Inflation: FG must restore global confidence in economy, Naira __Dickerman
- Dangote Refinery can’t tame fuel prices
Sopuruchi Onwuka
The activation of the highly anticipated Dangote Refinery will not bring any significant price relief to consumers of petroleum products in the country because of the overall inflationary trends that trigger price jumps on imported goods in the market.
And the only path to recovery is for the government to map out its strategies to address inflation by increasing local production to displace the bulk of imported goods, pull in more foreign investments and create more jobs through enhanced domestic productivity.
Chief Executive Officer of Pinnacle Oil and Gas Limited, Robert Dickerman, who delivered a presentation on the developments in the Nigerian fuel market at the Annual Strategic International Conference hosted by the Association of Energy Correspondents of Nigeria (NAEC) in Lagos stated that government must address the root problem of the crisis in the market.
He added that Nigeria has to restore global confidence on its economy and the Naira by enhancing its tax revenue, maintain high level of fiscal prudence and flaunt congenial operating environment for global investors.
In pointing at Dangote Refinery as a private business playing in a dollar denominated global industry, Dickerman noted that petroleum products are priced in dollars or its Naira equivalent. And either way, fuel prices are directly affected by the devaluation of the Naira.
He said devaluation of the Naira is a path taken by the government after the country’s crude oil production declines were exacerbated by the actions taken by the Buhari administration of the government to raise short term cash such as crude forward sales and crude collateralized on international loans.
The mindless borrowing by the Buhari government had plunged the country into fiscal constraints that are worsened by increasing debt amid rising need to mitigate jumps in fuel and electricity prices.

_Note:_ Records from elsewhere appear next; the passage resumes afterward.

/-- WINDOW_TIMEOUT (R228, R244, R246): the write has not been acknowledged within its window's timeout, and counts as acknowledged
with error. -/
def execWindowTimeout (n : Nat) (s : State) : Out :=
  .next (match Tab.find? s.fab.posted n with
    | none => s
    | some e =>
      if e.acked || !s.postedLate e then s
      else (s.putPosted n { e with acked := true }).ackPosted e false)

/-- A flat address is homed on another package (R242). -/
def State.farVa (s : State) (va : DWord) : Bool := va.getLsbD 55 && va.extractLsb' 46 9 != s.plat.pkg

/-- A side of a copy is reached over a ring: a flat address of another package, or a window, this package's own among them (R246,
R250). -/
def State.farSide (s : State) (kind : Nat) (ep : DWord) (bind : Option Nat) : Bool :=
  match kind with
  | 0 => s.farVa ep
  | 3 => (bind.bind (fun n => Tab.find? s.fab.binds n)).isSome
  | _ => false
/-- An entry of a load queue reads rows at flat addresses of another package (R196, R242). -/
def State.farEntry (s : State) (e : QEnt) : Bool :=
  !e.issued && (e.cmd.fn == 0 || e.cmd.fn == 1) && e.cmd.ctl.extractLsb' 22 2 == 0 && s.farVa e.cmd.addr

/-- REQUEST_REISSUE (R250): a request that its destination refused twice goes out again: a posted entry, a copy or a reconciliation
by its number, or an access of an agent or of a sequencer's load queue that its home or its window has not answered. It keeps
path and sent count. -/
def execRequestReissue (n : Nat) (s : State) : Out :=
  let posted := match Tab.find? s.fab.posted n with
    | some e => !e.delivered && !e.acked
    | none => false
  let copy := match Tab.find? s.fab.copies n with
    | some c => c.running && (s.farSide c.skind c.src c.sbind || s.farSide c.dkind c.dst c.dbind)
    | none => false
  let away := fun (l : Loc) => match l with
    | .mem _ _ _ => false
    | _ => true
  let agent := match s.agent? n with
    | some ag => ag.opens.any (fun o => away o.loc) || ag.pend.any (fun w => away w.loc) ||
        (ag.profile == .sequencer && (s.quad (ag.unit - 192)).loadQ.any s.farEntry)
    | none => false
  let recon := match Tab.find? s.fab.recons n with
    | some r => r.started.isNone && (s.farVa r.sk || s.farVa r.set)
    | none => false
  .next (if posted || copy || agent || recon then { s with rot := { s.rot with ringReiss := s.rot.ringReiss + 1 } } else s)

/-! ### Inbound accesses (R243, R253) -/

/-- Send a response to another package, as a flit of a ring link. -/
def State.reply (s : State) (r : RemoteRsp) : State :=
  let s := s.sendOff
  { s with fab := { s.fab with out := s.fab.out ++ [r] } }
/-- Answer an inbound access with a value. -/
def State.replyVal (s : State) (x : DWord) : State := s.reply { data := x, err := false, applied := false, line := [] }
/-- Answer an inbound access with bytes. -/
def State.replyBytes (s : State) (bs : List Byte) : State :=
  s.reply { data := BitVec.ofNat 64 (leVal (bs.take 8)), err := false, applied := false, line := bs }
/-- Answer an inbound access with an error (R253). -/
def State.refuse (s : State) (part : Nat) : State :=
  (s.inboundError part).reply { data := 0, err := true, applied := false, line := [] }

/-- The physical address of an inbound flat access of a partition: none where its address or translation fails. -/
def State.inboundXlat (s : State) (part : Nat) (va : DWord) (n : Nat) (need : Perm) : Option (Nat × BitVec 8) :=
  if !flatOk va || va.toNat % n != 0 then none
  else
    match s.walkFlat part va.toNat need with
    | .ok x => some (x.flatPa va, pteSlot x.pte)
    | _ => none

/-- Run an inbound flat access at its place; one that the home answers with an error is recorded as its rule says and
refused (R33, R253, R270). -/
def State.inboundAt (s : State) (part : Nat) (va : DWord) (n : Nat) (need : Perm) (k : State → Nat → BitVec 8 → State) : State :=
  let r := s.inboundXlat part va (max 1 n) need
  let s := s.noteWalk part (.flat va)
  match r with
  | none => s.refuse part
  | some (pa, slot) =>
    if s.reachable part slot pa then k s pa slot
    else (s.violation part slot pa .everyJob 0xFFFFFFFF 0).refuse part

/-- The read of an inbound access arrives; the answer says whether it finds a dropped line, whose record names no job (R42, R378). -/
def State.inboundRead (s : State) (part : Nat) (slot : BitVec 8) (pa n : Nat) (ecc : Ecc) : State × Bool :=
  match s.arriveRead part slot pa n ecc with
  | (s, some k) => (s.recordLoss k part slot pa 0 .everyJob 0xFFFFFFFF, true)
  | (s, none) => (s, false)

/-- The bytes of a peer's plots that a copy's access through a window reaches, or the code that ends the copy (R74): each plot must be
on engine side; a write to a barrier object fails (R236, R253). DESIGN CHOICE (log 121): a plot bound to a handle of the peer
serves a copy as one bound to none; the rule is silent. -/
def State.copySpot (s : State) (b : Binding) (off n : Nat) (writes : Bool) : Except Nat (Nat × Nat) :=
  match (s.bindUnit b).bind (fun u => b.spot u off n) with
  | none => .error 6
  | some (v, o) =>
    if (plotsOf v o n).any (fun p => !((s.unit v).plot p).engine) then .error 4
    else if writes && (s.unit v).overTag o n then .error 6
    else .ok (v, o)

/-- A binding whose source is on another package. -/
def State.inward? (s : State) (b : Nat) : Option Binding := (Tab.find? s.fab.binds b).filter (fun x => x.inward)

/-- Run an inbound copy access at the plots it reaches; a unit-side plot is answered with code 4 (R74). -/
def State.inboundCopy (s : State) (b off n : Nat) (writes : Bool) (k : Nat → Nat → State) : State :=
  match s.inward? b with
  | none => s.refuse 0
  | some x =>
    match s.copySpot x off n writes with
    | .ok (u, o) => k u o
    | .error 4 => s.reply { data := 4, err := true, applied := false, line := [] }
    | .error _ => s.refuse (s.bindPart x)

/-- A contribution from another package to a reduction over the domain (R255, R260): the launch's members are one group at level
5. -/
def State.contribute (s : State) (launch n : Nat) (allred : Bool) (a : Arrival) : State :=
  match s.launch? launch with
  | none => s
  | some x =>
    if x.sync ≠ 5 ∨ a.key / 0x100000 = s.plat.pkg.toNat then s
    else
      let m := ((x.dmem 0).extractLsb' 0 16).toNat
      match List.find? (fun (e : Nat × Redn) => e.2.launch == launch && e.2.n == n && e.2.allred == allred) s.fab.redns with
      | some (k, r) =>
        if r.members ≤ r.arr.length ∨ r.arr.any (fun y => y.key == a.key) then s
        else { s with fab := { s.fab with redns := Tab.put s.fab.redns k { r with arr := r.arr ++ [a], taken := r.taken + 1 } } }
      | none =>
        let r : Redn := { launch := launch, inst := x.instOf 0 0, n := n, allred := allred, members := m, arr := [a], taken := 1 }
        { s with fab := { s.fab with redns := Tab.put s.fab.redns s.fab.nextOp r, nextOp := s.fab.nextOp + 1 } }

/-- INBOUND_REMOTE_ACCESS (R74, R243, R248, R249, R253, R255, R272). -/
def execInboundRemoteAccess (r : Inbound) (ecc : Ecc) (s : State) : Out :=
  .next (match r with
    | .flatLoad p va n =>
      s.inboundAt p va n .read fun s pa slot =>
        let (t, gone) := s.inboundRead p slot pa n ecc
        t.replyBytes (if gone then List.replicate n 0 else t.pkReadN slot pa n)
    | .flatStore p va bs =>
      s.inboundAt p va bs.length .write fun s pa slot => (s.arriveWrite none p 0 slot pa bs 0xFF).replyVal 0
    | .flatAtomic p va op dbl v cmp =>
      let n := if dbl then 8 else 4
      s.inboundAt p va n .readWrite fun s pa slot =>
        let (t, gone) := s.inboundRead p slot pa n ecc
        let old := if gone then 0 else BitVec.ofNat 64 (leVal (t.pkReadN slot pa n))
        let t := if atomWrites op dbl old cmp then t.arriveWrite none p 0 slot pa (leBytes n (atomNew op dbl old v cmp).toNat) 0xFF else t
        t.replyVal old
    | .winWrite b src path off bytes =>
      match s.inward? b with
      | none => s.refuse 0
      | some x =>
        let hi := bytes.foldl (fun m e => max m e.1) off
        match s.landing x off (hi + 1 - off) (bytes.map (fun e => e.1)) with
        | none => s.refuse (s.bindPart x)
        | some (u, o) =>
          let s := s.land u o off bytes .data
          { s with fab := { s.fab with binds := Tab.put s.fab.binds b (x.count src path) } }.replyVal 0
    | .winFlag b src path off v n add carry =>
      match s.inward? b with
      | none => s.refuse 0
      | some x =>
        if !x.reached src carry then s
        else
          match s.landing x off n (List.range' off n) with
          | none => s.refuse (s.bindPart x)
          | some (u, o) =>
            let s := s.land u o off [] (.flag v n add carry)
            { s with fab := { s.fab with binds := Tab.put s.fab.binds b (x.count src path) } }.replyVal 0
    | .winLoad b off n =>
      match s.inward? b with
      | none => s.refuse 0
      | some x =>
        match s.landing x off n [] with
        | none => s.refuse (s.bindPart x)
        | some (u, o) => s.replyBytes (s.spadRead u o n)
    | .bindReq pkg u sets part =>
      match s.bindAnswer part (unitDie u) (unitIdx u) sets with
      | .error st => s.replyVal (BitVec.ofNat 64 st)
      | .ok (g, mem) =>
        let n := s.fab.nextOp
        let b : Binding := { srcUnit := pkg, dstPkg := s.plat.pkg.toNat, dstUnit := g, mem := mem, sets := sets, inward := true }
        { s with fab := { s.fab with binds := Tab.put s.fab.binds n b, nextOp := n + 1 } }.replyVal 0
    | .bindRelease b =>
      if (s.inward? b).isSome then { s with fab := { s.fab with binds := Tab.erase s.fab.binds b } }.replyVal 0 else s
    | .copyRead b off n => s.inboundCopy b off n false fun u o => s.replyBytes (s.spadRead u o n)
    | .copyWrite b off bs => s.inboundCopy b off bs.length true fun u o => (s.spadStore u o bs).replyVal 0
    | .copyFlip b plots =>
      match s.inward? b with
      | none => s
      | some x =>
        if x.ended then s
        else s.updGroup (if x.saved then savedGroup x.dstUnit else x.dstUnit + x.mem) (fun y => plots.foldl (fun y p => y.setPlot p {}) y)
    | .contribution l n allred key op cnt data => s.contribute l n allred { key := key, agent := ghostBase, op := op, cnt := cnt, data := data })

/-! ### Reductions and time -/

/-- The left fold of the contributions in contributor order (R94, R255, R260); false where `op` or `cnt` differ. -/
def foldArrivals (as_ : List Arrival) : Bool × List DWord :=
  match as_.insertionSort (fun a b => a.key ≤ b.key) with
  | [] => (false, [])
  | a :: t =>
    if t.any (fun b => b.op != a.op || b.cnt != a.cnt) then (false, [])
    else (true, t.foldl (fun acc b => acc.zipWith (redOp a.op) b.data) a.data)

/-- REDUCTION_FOLD (R255, R260): the contributions of an ALLRED all of whose members have arrived. -/
def execReductionFold (n : Nat) (s : State) : Out :=
  .next (match Tab.find? s.fab.redns n with
    | some r =>
      if r.allred && r.result.isNone && decide (r.members ≤ r.arr.length) then
        { s with fab := { s.fab with redns := Tab.put s.fab.redns n { r with result := some (foldArrivals r.arr) } } }
      else s
    | none => s)

/-- TIME_SYNC (R254): the exchange of every 125 µs moves the counters forward by at most 12 ns, never back. -/
def execTimeSync (corr : Nat) (s : State) : Out :=
  let soon := s.plat.syncAt.any (fun t => !s.past t 125000)
  .next (if soon then s
    else { s with ntime := s.ntime + BitVec.ofNat 64 (min corr 12), plat := { s.plat with syncAt := some s.ntime } })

Dickerman declared that the key factor in the pricing petroleum products in the country is the value of the Naira.
He stated that the devaluation of the Naira by the incumbent administration of the federal government sparked off inflationary trends that that affected products that are traded in foreign exchange, including petroleum commodity and derived products.

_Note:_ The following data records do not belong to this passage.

/-- LDI. -/
def execPolLdi (d : BitVec 3) (imm : BitVec 8) (s : State) : Out := polReg s 1 d fun _ => imm.zeroExtend 32
/-- LDIH. -/
def execPolLdih (d : BitVec 3) (imm : BitVec 8) (s : State) : Out := polReg s 1 d fun x => x.get d <<< 8 ||| imm.zeroExtend 32
/-- ADD. -/
def execPolAdd (d a b : BitVec 3) (s : State) : Out := polReg s 1 d fun x => x.get a + x.get b
/-- SUB. -/
def execPolSub (d a b : BitVec 3) (s : State) : Out := polReg s 1 d fun x => x.get a - x.get b
/-- AND. -/
def execPolAnd (d a b : BitVec 3) (s : State) : Out := polReg s 1 d fun x => x.get a &&& x.get b
/-- OR. -/
def execPolOr (d a b : BitVec 3) (s : State) : Out := polReg s 1 d fun x => x.get a ||| x.get b
/-- XOR. -/
def execPolXor (d a b : BitVec 3) (s : State) : Out := polReg s 1 d fun x => x.get a ^^^ x.get b
/-- MINU. -/
def execPolMinu (d a b : BitVec 3) (s : State) : Out := polReg s 1 d fun x => if (x.get b).ult (x.get a) then x.get b else x.get a
/-- MAXU. -/
def execPolMaxu (d a b : BitVec 3) (s : State) : Out := polReg s 1 d fun x => if (x.get a).ult (x.get b) then x.get b else x.get a
/-- SHL. -/
def execPolShl (d a : BitVec 3) (imm : BitVec 5) (s : State) : Out := polReg s 1 d fun x => x.get a <<< imm.toNat
/-- SHR. -/
def execPolShr (d a : BitVec 3) (imm : BitVec 5) (s : State) : Out := polReg s 1 d fun x => x.get a >>> imm.toNat
/-- ADDI. -/
def execPolAddi (d a : BitVec 3) (imm : BitVec 5) (s : State) : Out := polReg s 1 d fun x => x.get a + imm.signExtend 32
/-- RQF. -/
def execPolRqf (d a f : BitVec 3) (s : State) : Out := polReg s 2 d fun x => recField x.snapQ (x.get a) f.toNat
/-- RUF. -/
def execPolRuf (d a f : BitVec 3) (s : State) : Out := polReg s 2 d fun x => recField x.snapU (x.get a) f.toNat
/-- BEQ. -/
def execPolBeq (a b : BitVec 3) (off : BitVec 5) (s : State) : Out := polBranch s off fun x => x.get a == x.get b
/-- BNE. -/
def execPolBne (a b : BitVec 3) (off : BitVec 5) (s : State) : Out := polBranch s off fun x => x.get a != x.get b
/-- BLTU. -/
def execPolBltu (a b : BitVec 3) (off : BitVec 5) (s : State) : Out := polBranch s off fun x => (x.get a).ult (x.get b)
/-- BGEU. -/
def execPolBgeu (a b : BitVec 3) (off : BitVec 5) (s : State) : Out := polBranch s off fun x => !(x.get a).ult (x.get b)
/-- ARGMINQ. -/
def execPolArgminq (d a f : BitVec 3) (s : State) : Out := polReg s 12 d fun x => polScanRecs x.snapQ (x.get a) f.toNat false
/-- ARGMAXQ. -/
def execPolArgmaxq (d a f : BitVec 3) (s : State) : Out := polReg s 12 d fun x => polScanRecs x.snapQ (x.get a) f.toNat true
/-- ARGMINU. -/
def execPolArgminu (d a f : BitVec 3) (s : State) : Out := polReg s 34 d fun x => polScanRecs x.snapU (x.get a) f.toNat false
/-- ARGMAXU. -/
def execPolArgmaxu (d a f : BitVec 3) (s : State) : Out := polReg s 34 d fun x => polScanRecs x.snapU (x.get a) f.toNat true
/-- LDP. -/
def execPolLdp (d n : BitVec 3) (s : State) : Out :=
  onDec s (fun _ => 2) fun p x => s.putPol p { s.pol p with dec := some (x.set d (Tab.get 0 (s.pol p).pm n.toNat)) }
/-- STP. -/
def execPolStp (a n : BitVec 3) (s : State) : Out :=
  onDec s (fun _ => 2) fun p x =>
    s.putPol p { s.pol p with dec := some { x with pc := x.pc + 1 }, pm := Tab.set 0 (s.pol p).pm n.toNat (x.get a) }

Dickerman stated that every drop in the value of the Naira raises the cost of anything imported or indexed on the international market prices, including gasoline, manufactured goods and food. He made it clear that the rising prices of fuel in the country ar a function of inflation associated with drop in the value of the Naira at the foreign exchange market.
He noted that trade in crude oil and petroleum products are priced in dollars all over the world since oil was first drilled in Pennsylvania in 1859.

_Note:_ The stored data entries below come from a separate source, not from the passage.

-- ==== Sys2Proof/Machine/Core.lean ====
section
/-! DEFINITION. The machine as the host's interface. -/
/-- The package as a machine of the host's interface. -/
noncomputable def Sys2Proof.core : Host.Core :=
  { State := Sys2Proof.Machine.State, Fault := Sys2Proof.Machine.Fault, Refusal := Sys2Proof.Machine.Refusal,
    step := Sys2Proof.Machine.step, reset := Sys2Proof.Machine.State.reset }
end

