-- ==== Sys2Proof/Certificates/Slice0/Obligations.lean ====
section
/-! DEFINITION. The statements for the provers, from the numbered rules of the specification. Values are given in the
mathematics of the rules; what follows an instruction (`retire`) is stated in `RunAdvance`. -/

open Sys2Proof
open Sys2Proof.Machine

/-- Reading and writing scalar registers and pairs: s0, pair 0, code 63 and the literals. [R96, R107, R108]
Writing scalar register r and reading register n: what was written where n = r and r is a register 1 to 62, else what
stood there; s0 reads zero and writes to s0 and to code 63 are discarded. A pair reads bits 31:0 from its even
register and 63:32 from the next; pair 0 reads zero and writes to pair 0 and to code 63 are discarded in both halves.
A register source is the register, a literal source the literal, in a pair source sign-extended. -/
def Obligations.ScalarRegisters : Prop :=
  ∀ (ag : Agent) (r n : Nat) (w : Word) (x : DWord) (c : BitVec 6),
    ag.sGet 0 = 0 ∧ ag.pGet 0 = 0 ∧
    (ag.sSet r w).sGet n = (if n = r ∧ 1 ≤ r ∧ r ≤ 62 then w else ag.sGet n) ∧
    ag.sSet 0 w = ag ∧ ag.sSet 63 w = ag ∧ ag.pSet 0 x = ag ∧ ag.pSet 63 x = ag ∧
    (1 ≤ r → ag.pGet r = ag.sGet (r + 1) ++ ag.sGet r) ∧
    (2 ≤ r → r ≤ 60 →
      (ag.pSet r x).sGet n =
        (if n = r then BitVec.ofNat 32 x.toNat else if n = r + 1 then BitVec.ofNat 32 (x.toNat / 2 ^ 32) else ag.sGet n)) ∧
    ag.src (.reg c) = ag.sGet c.toNat ∧ ag.src (.lit w) = w ∧
    ag.srcP (.reg c) = ag.pGet c.toNat ∧ ag.srcP (.lit w) = BitVec.ofInt 64 w.toInt

/-- ADD to MAXU, CLZ, POPC and MOV write the value of R150 once and complete. [R150]
For every mover whose guard fires, with a and b its source values: ADD, SUB, MUL wrap modulo 2^32; MULH and MULHU are
the high words of the signed and unsigned products; AND, OR, XOR, ANDN; MIN and MAX signed, MINU and MAXU unsigned;
CLZ is 32 for 0; POPC counts one bits; MOV copies. The instruction writes s[D], sets no flag, changes nothing else,
and retires. -/
def Obligations.ScalarArithmetic : Prop :=
  ∀ (s : State) (id : Nat) (ag : Agent) (g : BitVec 2) (d : BitVec 6) (a b : Src) (x y : Word),
    s.mover = some (id, ag) → ag.Issues g → x = ag.src a → y = ag.src b →
    let done : Word → Out := fun w => .next (retire s id (ag.sSet d.toNat w))
    exec (.add g d a b) s = done (BitVec.ofNat 32 (x.toNat + y.toNat)) ∧
    exec (.sub g d a b) s = done (BitVec.ofInt 32 ((x.toNat : Int) - y.toNat)) ∧
    exec (.mul g d a b) s = done (BitVec.ofNat 32 (x.toNat * y.toNat)) ∧
    exec (.mulh g d a b) s = done (BitVec.ofInt 32 (x.toInt * y.toInt / 2 ^ 32)) ∧
    exec (.mulhu g d a b) s = done (BitVec.ofNat 32 (x.toNat * y.toNat / 2 ^ 32)) ∧
    exec (.and g d a b) s = done (BitVec.ofNat 32 (x.toNat &&& y.toNat)) ∧
    exec (.or g d a b) s = done (BitVec.ofNat 32 (x.toNat ||| y.toNat)) ∧
    exec (.xor g d a b) s = done (BitVec.ofNat 32 (x.toNat ^^^ y.toNat)) ∧
    exec (.andn g d a b) s = done (BitVec.ofNat 32 (x.toNat &&& (2 ^ 32 - 1 - y.toNat))) ∧
    exec (.min g d a b) s = done (if x.toInt < y.toInt then x else y) ∧
    exec (.max g d a b) s = done (if y.toInt < x.toInt then x else y) ∧
    exec (.minu g d a b) s = done (if x.toNat < y.toNat then x else y) ∧
    exec (.maxu g d a b) s = done (if y.toNat < x.toNat then x else y) ∧
    exec (.clz g d a) s = done (BitVec.ofNat 32 (if x.toNat = 0 then 32 else 31 - Nat.log2 x.toNat)) ∧
    exec (.popc g d a) s = done (BitVec.ofNat 32 ((List.range 32).countP (fun n => x.toNat.testBit n))) ∧
    exec (.mov g d a) s = done x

“When we import products, whether the buyer is NNPCL or a private marketer, we must pay the global market price, adjusted for quality and location. That price is in dollars and must be paid in dollars. When it is re-sold in Naira by vessel, in bulk in a terminal, by truck at a gantry, or by pump at retail, the market price is the USD price, converted to Naira at the current foreign exchange rate, which is currently about N1700.
“Any price below that is the result of Nigerian subsidy. The subsidy represents the difference between the market price and the selling price,” he explained.
“We must address the root problem, which is how to restore global confidence in Nigeria’s economy and currency, create foreign investment in jobs and local production, increase tax revenue and achieve fiscal prudence! That is the only way to lower petroleum products prices in naira.”
On the import price disparity between Nigerian National Petroleum Company (NNPC) Limited and other marketers, Dickerman explained that petrol is still subsidized by the government though discounted foreign exchange rate for the national oil company.
The concession, according to him, explains the import monopoly of NNPC Limited in the domestic fuel market.
“Prices at wholesale and retail are still considerably below market rate. That is why only NNPCL has been able to import and why only NNPCL can buy Dangote’s gasoline and pay market price, while reselling at a subsidized price. No marketer would stay in business trying to copy this model.
“Available crude for sale by NNPC has been steadily declining due to production challenges and actions taken to raise short term cash such as crude forward sales and crude collateralized on international loans, but also because of the fiscal constraints of the government, its increasing debt and the need to fund large subsidies such as for PMS and electricity,” he proffered.